Tools are still emerging for multi-cloud data management, said Macomber, whose study focused primarily on data protection and storage. Some of these tools are coming from startups, and other tools are being introduced by established vendors enhancing their existing product line ups.
Containers will also play an important role, according to Macomber. Kubernetes is among those mentioned by enterprises looking to make their applications more portable among different cloud environments, she said.
Enterprises will also need a way to monitor their cloud deployments.
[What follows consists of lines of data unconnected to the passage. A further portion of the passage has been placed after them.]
/-- R41, R92, R94, R114, R121 to R124: an accepted frame's stage 1 goes over the stacks in turn, and a frame whose bus has no
INJECTING open event after it does nothing else. A stack bound to the frame's bus that last reported INJECTING is metered: the
increment, 0 with no reference in effect, goes to the stack's PENDING release, to no account where the release is UNRESOLVED or
no drawing event takes it, or else to the drawing event in INJECTING, BYPASSED or CLOSING, which leaves its wait for a release
entry when its unspent is 0. The rate of a saturated accumulator, the clamp of an overdraw and the order of the stacks are the model's
(log entries 21, 24 and 36), as is that a wait ended by metering makes its availability check at once, within stage 1 of R114
(log entry 33). -/
def Obligations.MeteringTaken : Prop :=
  (∀ (s : State) (f : AcceptedFrame) (rest : List AcceptedFrame) (r : BusRow), s.handed.injection = f :: rest →
    s.row f.bus = some r →
    let micros := match f.previous with
      | none => 0
      | some p => min (f.frame.timestamp - p).toNat r.silenceTimeout
    let u : State := { s with handed.injection := rest }
    u.meter f = allStations.foldl (fun w k => State.meterStack f micros w k) u ∧
    ((∀ i e, ((u.meter f).channel f.bus).openEvent = some i → (u.meter f).entry i = some e → e.state ≠ .injecting) →
      exec (.injectionFrame .passedOn) s = .next (u.meter f))) ∧
  (∀ (s : State) (f : AcceptedFrame) (micros : Nat) (k : Station),
    ((s.record k).boundBus ≠ some f.bus ∨ (s.view k).reported ≠ .injecting ∨ (s.view k).unresponsive = true →
      State.meterStack f micros s k = s) ∧
    ((s.record k).boundBus = some f.bus → (s.view k).reported = .injecting → (s.view k).unresponsive = false →
      let increment := match (s.record k).inEffect with
        | none => 0
        | some r => (r.volts.a.magnitude * r.nominal * f.frame.amps.a + r.volts.b.magnitude * r.nominal * f.frame.amps.b
          + r.volts.c.magnitude * r.nominal * f.frame.amps.c) * micros
      let sum (accumulator : Nat) := min (accumulator + increment) 18446744073709551615
      (∀ q x, s.releaseOf k = some q → s.release q = some x →
        (x.state = .unresolved → State.meterStack f micros s k = s) ∧
        (x.state = .pending →
          let joules := sum x.accumulator / 1000000000 - x.accumulator / 1000000000
          let taken := min joules x.amount
          State.meterStack f micros s k = { s.setRelease q (some { x with
            accumulator := sum x.accumulator
            amount := x.amount - taken
            overdraw := min (x.overdraw + (joules - taken)) 4294967295 }) with
            pool.drawn := s.pool.drawn + taken })) ∧
      (s.releaseOf k = none →
        ((s.record k).drawingEvent = none → State.meterStack f micros s k = s) ∧
        (∀ i, (s.record k).drawingEvent = some i →
          (s.entry i = none → State.meterStack f micros s k = s) ∧
          (∀ e, s.entry i = some e →
            (e.state = .requesting ∨ e.state = .held ∨ e.state = .reporting → State.meterStack f micros s k = s) ∧
            (e.state = .injecting ∨ e.state = .bypassed ∨ e.state = .closing →
              let spent := min (sum e.accumulator / 1000000000) e.grant
              let drawn : Event := { e with
                accumulator := sum e.accumulator
                spent := spent
                overdraw := min (sum e.accumulator / 1000000000 - e.grant) 4294967295
                lastFrame := f.frame.timestamp
                marks := if 18446744073709551615 ≤ e.accumulator + increment then { e.marks with sat := true }
                  else e.marks }
              let metered (x : Event) : State := { s.setEntry i (some x) with
                pool.drawn := s.pool.drawn + (spent - e.spent)
                injection.rates := if 0 < micros then s.injection.rates.set i (some (increment / micros))
                  else s.injection.rates }
              let ended := metered { drawn with releaseWait := none }
              (e.releaseWait = none ∨ spent < e.grant → State.meterStack f micros s k = metered drawn) ∧
              (e.releaseWait.isSome → spent = e.grant → State.meterStack f micros s k =
                (if e.state = .closing then ended.enterReporting i else ended).availabilityCheck e.copy.stack)))))))

/-- R6: a unit that takes the frame at the head of Bus Watch's frames ahead of Bus Watch does to it what it does to a frame
passed on, and the frame is marked so that it is not passed on to the unit again (log entry 3). -/
def Obligations.FrameTakenAhead : Prop :=
  ∀ (s : State) (x : HandedSense) (rest : List HandedSense) (b : Bus) (r : BusRow), s.Accepts x rest b r →
    let f := s.frameOf b r x
    (x.taken.injection = false → (∀ g ∈ s.handed.injection, g.bus ≠ b) →
      exec (.injectionFrame .ahead) s = exec (.injectionFrame .passedOn) { s with
        handed.sense := { x with taken.injection := true } :: rest
        handed.injection := f :: s.handed.injection }) ∧
    (x.taken.envelope = false → (∀ g ∈ s.handed.envelope, g.bus ≠ b) →
      exec (.envelopeJudge .ahead) s = exec (.envelopeJudge .passedOn) { s with
        handed.sense := { x with taken.envelope := true } :: rest
        handed.envelope := f :: s.handed.envelope }) ∧
    (x.taken.capture = false → (∀ g ∈ s.handed.capture, g.bus ≠ b) →
      exec (.captureFrame .ahead) s = exec (.captureFrame .passedOn) { s with
        handed.sense := { x with taken.capture := true } :: rest
        handed.capture := f :: s.handed.capture })

/-! ## Waveform capture -/

/-- R151 to R154: an accepted frame of the bus that one channel alone is attached to, RUNNING and past its start frame,
is written as a SAMPLE record at the channel's current address and nowhere else; the address advances within its page; the
half and the end of the pass are reported. Every channel attached to the bus takes the frame, in rising number (the model's
order, log entry 35); the start frame is not written again, and a channel that does not run writes nothing. A write, of whatever
kind and count, makes the half test and then the end test; with a count of 0 both reports follow from the one record. The frames
of a bus that wait for the unit are caught up with as frames passed on (log entry 30). -/
def Obligations.CaptureFrameWritten : Prop :=
  (∀ (s : State) (f : AcceptedFrame) (rest : List AcceptedFrame) (b : Bus),
    (s.handed.capture = f :: rest →
      exec (.captureFrame .passedOn) s = .next (State.captureTakes { s with handed.capture := rest } f)) ∧
    s.captureTakes f = allRecorders.foldl (fun w k => w.sampleOn f k) s ∧
    s.captureCaughtUp b = (s.handed.capture.filter fun g => decide (g.bus = b)).foldl State.captureTakes
      { s with handed.capture := s.handed.capture.filter fun g => decide (g.bus ≠ b) }) ∧
  (∀ (s : State) (f : AcceptedFrame) (k : CaptureIx),
    let c := s.recorder k
    let w := s.writeRecord k .sample f
    (c.bus ≠ some f.bus → s.sampleOn f k = s) ∧
    (c.bus = some f.bus → c.state ≠ .running ∨ c.startFrame = some f.sequence →
      s.sampleOn f k = s.setRecorder k { c with startFrame := none }) ∧
    (c.bus = some f.bus → c.state = .running → c.startFrame ≠ some f.sequence →
      s.sampleOn f k = w.setRecorder k { w.recorder k with startFrame := none })) ∧
  (∀ (s : State) (k : CaptureIx) (kind : RecordKind) (f : AcceptedFrame),
    let c := s.recorder k
    let next := if (c.current + 1) % 4096 = 0 then c.current / 4096 * 4096 else c.current + 1
    let record : CaptureRecord := ⟨kind, (c.event.map (·.val)).getD 0, f.head.address, f.sequence, f.frame⟩
    let written : CaptureChannel := { c with current := next, written := c.written + 1 }
    let notice : CaptureNotice := ⟨k, c.event, c.bus, c.base, c.count, c.passCount, c.current, c.written + 1⟩
    let stored : State := { s with capture.memory := s.capture.memory.write c.current record }
    let told := if c.halfNotified = false ∧ (c.count + 2) / 2 ≤ c.written + 1 then
        (stored.setRecorder k { written with halfNotified := true }).report (.captureHalf notice)
      else stored.setRecorder k written
    let d := told.recorder k
    (c.written < c.count → s.writeRecord k kind f = told) ∧
    (c.count ≤ c.written → c.mode = .continuous → d.status = .opened → s.writeRecord k kind f =
      (told.setRecorder k { d with
        current := c.base
        written := 0
        halfNotified := false
        passCount := c.passCount + 1 }).report (.captureEnd notice .running)) ∧
    (c.count ≤ c.written → c.mode = .single ∨ d.status ≠ .opened → s.writeRecord k kind f =
      (told.setRecorder k { d with state := .done }).report (.captureEnd notice .done))) ∧
  ∀ (s : State) (f : AcceptedFrame) (rest : List AcceptedFrame) (k : CaptureIx) (event : EventIx),
    CaptureSound s → s.handed.capture = f :: rest → (s.recorder k).state = .running → (s.recorder k).bus = some f.bus →
    (s.recorder k).event = some event → (s.recorder k).startFrame ≠ some f.sequence →
    (∀ j, j ≠ k → (s.recorder j).bus ≠ some f.bus) →
    let c := s.recorder k
    let next := if (c.current + 1) % 4096 = 0 then c.current / 4096 * 4096 else c.current + 1
    let notice : CaptureNotice :=
      ⟨k, some event, some f.bus, c.base, c.count, c.passCount, c.current, c.written + 1⟩
    let half := c.halfNotified = false ∧ (c.count + 2) / 2 ≤ c.written + 1
    let full := c.written = c.count
    ∃ t, exec (.captureFrame .passedOn) s = .next t ∧ t.handed.capture = rest ∧
      Memory.read t.capture.memory c.current = ⟨.sample, event.val, f.head.address, f.sequence, f.frame⟩ ∧
      (∀ a, a ≠ c.current → Memory.read t.capture.memory a = Memory.read s.capture.memory a) ∧
      (∀ j, j ≠ k → (t.recorder j).state = (s.recorder j).state ∧ (t.recorder j).current = (s.recorder j).current) ∧
      (¬ half → ¬ full → t.ring = s.ring ∧
        t.recorder k = { c with current := next, written := c.written + 1, startFrame := none }) ∧
      (half → ¬ full → (t.recorder k).halfNotified = true ∧ (t.recorder k).state = .running ∧
        (s.ring.reports.length < 32 → s.ring.port ≠ none →
          t.ring.reports = s.ring.reports ++ [⟨s.management.reportCounter, .captureHalf notice⟩])) ∧
      (full → c.mode = .single → (t.recorder k).state = .done ∧ (t.recorder k).current = next ∧
        (¬ half → s.ring.reports.length < 32 → s.ring.port ≠ none →
          t.ring.reports = s.ring.reports ++ [⟨s.management.reportCounter, .captureEnd notice .done⟩])) ∧
      (full → c.mode = .continuous → c.status = .opened → c.halfNotified = true → s.ring.port ≠ none →
        t.recorder k = { c with
          current := c.base, written := 0, halfNotified := false, passCount := c.passCount + 1, startFrame := none }) ∧
      (full → c.mode = .continuous → c.status ≠ .opened → (t.recorder k).state = .done)

/-! ## The Energy Allocator -/

/-- R73, R74, R83: a TOPUP request is taken when its event is INJECTING with no request pending, and discarded otherwise; a
request that enters stands behind every request of its class and before every one of a higher class. That a request is known
by its event's open order is the model's (log entry 6), as is the mark of the pass that is due (log entries 5 and 27). -/
def Obligations.TopupRequestTaken : Prop :=
  (∀ (s : State) (x : BroughtTopup) (rest : List BroughtTopup), s.handed.topups = x :: rest →
      let u : State := { s with handed.topups := rest }
      (s.entry x.event = none → exec .topupRequest s = .next u) ∧
      (∀ e, s.entry x.event = some e →
        (e.state = .injecting → s.requestOf x.event = none → e.openOrder = x.openOrder →
          exec .topupRequest s = .next { u with
            pool.passDue := true
            pool.grantQueue := insertByKey (·.cls) ⟨x.event, .topup, e.firstAmount, e.copy.cls, s.now,
              s.now + e.copy.envelope.waitLimit * 1000⟩ s.pool.grantQueue }) ∧
        (e.state ≠ .injecting ∨ s.requestOf x.event ≠ none ∨ e.openOrder ≠ x.openOrder →
          exec .topupRequest s = .next u))) ∧
  (∀ (q : GrantRequest) (before after : List GrantRequest), (∀ r ∈ before, r.cls ≤ q.cls) → (∀ r ∈ after, q.cls < r.cls) →
      insertByKey (·.cls) q (before ++ after) = before ++ q :: after)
"We are starting to see that the public cloud isn't as inexpensive as everyone thought at first," Macomber said. "We need tools to better monitor cloud costs." That may indeed be an emerging area for artificial intelligence and automation. Macomber noted that a few people who were interviewed mentioned that they would like to have a tool to make cloud decisions based on costs.
In terms of data management for analytics, existing vendors are working to extend their capabilities to multi-cloud deployments. For instance, data integration vendor Talend is now pitching itself as a cloud data integration and data integrity company. This week, 5-year-old Aviatrix announced a deal with enterprise cloud data management company Informatica to help streamline Informatica's customer migrations from on-premises to the cloud. Cloudera, one of the original Hadoop providers, has evolved to offer a collection of open source big data technology in the cloud for enterprises in the form of the Cloudera Data Platform, launched commercially in 2019.
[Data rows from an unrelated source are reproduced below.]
@[simp] theorem State.evaluateFaulted_frame (s : State)(b : Bus)(r : BusRow)(f : AcceptedFrame) :
    (State.evaluateFaulted s b r f).now = s.now ∧ (State.evaluateFaulted s b r f).pending = s.pending ∧
    (State.evaluateFaulted s b r f).events.openCounter = s.events.openCounter ∧
    (State.evaluateFaulted s b r f).events.closeCounter = s.events.closeCounter ∧
    (State.evaluateFaulted s b r f).events.waitCounter = s.events.waitCounter ∧
    (State.evaluateFaulted s b r f).pool.budget = s.pool.budget ∧
    (State.evaluateFaulted s b r f).pool.free = s.pool.free ∧
    (State.evaluateFaulted s b r f).pool.drawn = s.pool.drawn ∧
    (State.evaluateFaulted s b r f).pool.grantQueue = s.pool.grantQueue ∧
    (State.evaluateFaulted s b r f).pool.creationCounter = s.pool.creationCounter ∧
    (State.evaluateFaulted s b r f).pool.storeState = s.pool.storeState ∧
    (State.evaluateFaulted s b r f).pool.inEffect = s.pool.inEffect ∧
    (State.evaluateFaulted s b r f).pool.storeSilence = s.pool.storeSilence ∧
    (State.evaluateFaulted s b r f).pool.storeBaseline = s.pool.storeBaseline ∧
    (State.evaluateFaulted s b r f).pool.charger = s.pool.charger ∧
    (State.evaluateFaulted s b r f).pool.chargerFault = s.pool.chargerFault ∧
    (State.evaluateFaulted s b r f).pool.staleStore = s.pool.staleStore ∧
    (State.evaluateFaulted s b r f).pool.passDue = s.pool.passDue ∧
    (State.evaluateFaulted s b r f).capture.memory = s.capture.memory ∧
    (State.evaluateFaulted s b r f).ring.counters = s.ring.counters ∧
    (State.evaluateFaulted s b r f).banks = s.banks ∧
    (State.evaluateFaulted s b r f).management.requests = s.management.requests ∧
    (State.evaluateFaulted s b r f).management.snapshot = s.management.snapshot ∧
    (State.evaluateFaulted s b r f).handed = s.handed := by
  generalize h : State.evaluateFaulted s b r f = t
  unfold State.evaluateFaulted at h
  try dsimp only at h
  (repeat' split at h) <;> subst h <;> simp

@[simp] theorem State.evaluate_frame (s : State)(b : Bus)(r : BusRow)(f : AcceptedFrame) :
    (State.evaluate s b r f).now = s.now ∧ (State.evaluate s b r f).pending = s.pending ∧
    (State.evaluate s b r f).pool.budget = s.pool.budget ∧
    (State.evaluate s b r f).pool.storeState = s.pool.storeState ∧
    (State.evaluate s b r f).pool.inEffect = s.pool.inEffect ∧
    (State.evaluate s b r f).pool.storeSilence = s.pool.storeSilence ∧
    (State.evaluate s b r f).pool.storeBaseline = s.pool.storeBaseline ∧
    (State.evaluate s b r f).pool.charger = s.pool.charger ∧
    (State.evaluate s b r f).pool.chargerFault = s.pool.chargerFault ∧
    (State.evaluate s b r f).pool.staleStore = s.pool.staleStore ∧
    (State.evaluate s b r f).ring.counters = s.ring.counters ∧ (State.evaluate s b r f).banks = s.banks ∧
    (State.evaluate s b r f).management.requests = s.management.requests ∧
    (State.evaluate s b r f).management.snapshot = s.management.snapshot ∧
    (State.evaluate s b r f).handed.sense = s.handed.sense ∧
    (State.evaluate s b r f).handed.injection = s.handed.injection ∧
    (State.evaluate s b r f).handed.envelope = s.handed.envelope ∧
    (State.evaluate s b r f).handed.store = s.handed.store ∧
    (State.evaluate s b r f).handed.status = s.handed.status ∧
    (State.evaluate s b r f).handed.topups = s.handed.topups ∧
    (State.evaluate s b r f).handed.notices = s.handed.notices := by
  generalize h : State.evaluate s b r f = t
  unfold State.evaluate at h
  try dsimp only at h
  (repeat' split at h) <;> subst h <;> simp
In a recent blog post, Cloudera product marketing manager Wim Stoop put it this way, "With several infrastructures in play -- each with their own frameworks and approaches -- governing, securing, and integrating fragmented data sets and analytics becomes a challenge, impacting time-to-insight and innovation. With data privacy regulations expanding, getting data management right without impacting the business is becoming a key differentiator."
But overall, this is an emerging market. Enterprises are still exploring the tools that are available to help with multi-cloud data management efforts.
"The landscape for multi-cloud data management technologies is at its infancy," said Camberley Bates, managing director at the Evaluator Group. "Though most enterprises expect to leverage current tools in place, they also know they lack what they need to fully meet the needs of the business. As such, we expect enterprises to create strategies using current and new products over the next two to three years."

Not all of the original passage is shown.